__Data__.
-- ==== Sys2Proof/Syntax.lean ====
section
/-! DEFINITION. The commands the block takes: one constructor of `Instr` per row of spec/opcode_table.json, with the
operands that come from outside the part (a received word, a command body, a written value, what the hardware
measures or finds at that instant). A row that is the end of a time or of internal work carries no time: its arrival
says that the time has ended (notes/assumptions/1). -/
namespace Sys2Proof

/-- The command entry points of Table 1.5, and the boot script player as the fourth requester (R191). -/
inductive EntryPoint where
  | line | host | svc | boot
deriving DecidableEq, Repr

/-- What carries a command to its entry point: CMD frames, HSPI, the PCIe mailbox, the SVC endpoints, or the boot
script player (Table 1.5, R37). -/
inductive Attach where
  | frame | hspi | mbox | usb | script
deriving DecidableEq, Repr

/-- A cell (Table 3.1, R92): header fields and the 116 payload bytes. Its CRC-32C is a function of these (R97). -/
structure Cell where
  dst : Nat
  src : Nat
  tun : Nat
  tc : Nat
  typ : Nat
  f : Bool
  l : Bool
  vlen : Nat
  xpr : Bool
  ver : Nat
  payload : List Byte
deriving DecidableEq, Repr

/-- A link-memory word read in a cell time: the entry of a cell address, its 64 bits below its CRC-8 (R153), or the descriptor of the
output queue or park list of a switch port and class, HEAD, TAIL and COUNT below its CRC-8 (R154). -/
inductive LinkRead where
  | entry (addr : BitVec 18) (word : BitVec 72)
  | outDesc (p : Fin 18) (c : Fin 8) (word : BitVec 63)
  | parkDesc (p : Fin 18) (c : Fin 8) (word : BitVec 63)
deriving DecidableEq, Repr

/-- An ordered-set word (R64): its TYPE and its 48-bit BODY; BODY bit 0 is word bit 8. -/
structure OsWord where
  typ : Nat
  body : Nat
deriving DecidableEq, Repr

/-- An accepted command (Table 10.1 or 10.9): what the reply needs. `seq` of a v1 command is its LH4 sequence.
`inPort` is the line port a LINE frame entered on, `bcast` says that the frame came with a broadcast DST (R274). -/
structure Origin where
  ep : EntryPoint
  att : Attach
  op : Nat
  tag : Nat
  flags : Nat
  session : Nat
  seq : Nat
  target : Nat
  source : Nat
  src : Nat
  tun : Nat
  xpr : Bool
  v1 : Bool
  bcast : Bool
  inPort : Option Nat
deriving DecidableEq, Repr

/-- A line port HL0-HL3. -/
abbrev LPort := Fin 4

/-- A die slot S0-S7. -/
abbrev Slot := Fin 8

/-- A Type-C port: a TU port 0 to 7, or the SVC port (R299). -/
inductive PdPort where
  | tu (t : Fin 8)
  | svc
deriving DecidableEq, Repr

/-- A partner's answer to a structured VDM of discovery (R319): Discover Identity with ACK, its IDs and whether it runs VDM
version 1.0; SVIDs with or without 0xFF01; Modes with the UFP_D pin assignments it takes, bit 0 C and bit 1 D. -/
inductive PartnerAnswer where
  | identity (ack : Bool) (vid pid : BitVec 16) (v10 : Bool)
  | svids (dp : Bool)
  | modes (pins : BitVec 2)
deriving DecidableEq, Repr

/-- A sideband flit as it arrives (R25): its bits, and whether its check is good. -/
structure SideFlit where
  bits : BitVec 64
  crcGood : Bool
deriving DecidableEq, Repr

__What you are asked to do__. From the first line of the material above down to the line with "says that the time", output each line exactly; include both of those lines and add no others.

__Written response__.
-- ==== Sys2Proof/Syntax.lean ====
section
/-! DEFINITION. The commands the block takes: one constructor of `Instr` per row of spec/opcode_table.json, with the
operands that come from outside the part (a received word, a command body, a written value, what the hardware
measures or finds at that instant). A row that is the end of a time or of internal work carries no time: its arrival
says that the time has ended (notes/assumptions/1). -/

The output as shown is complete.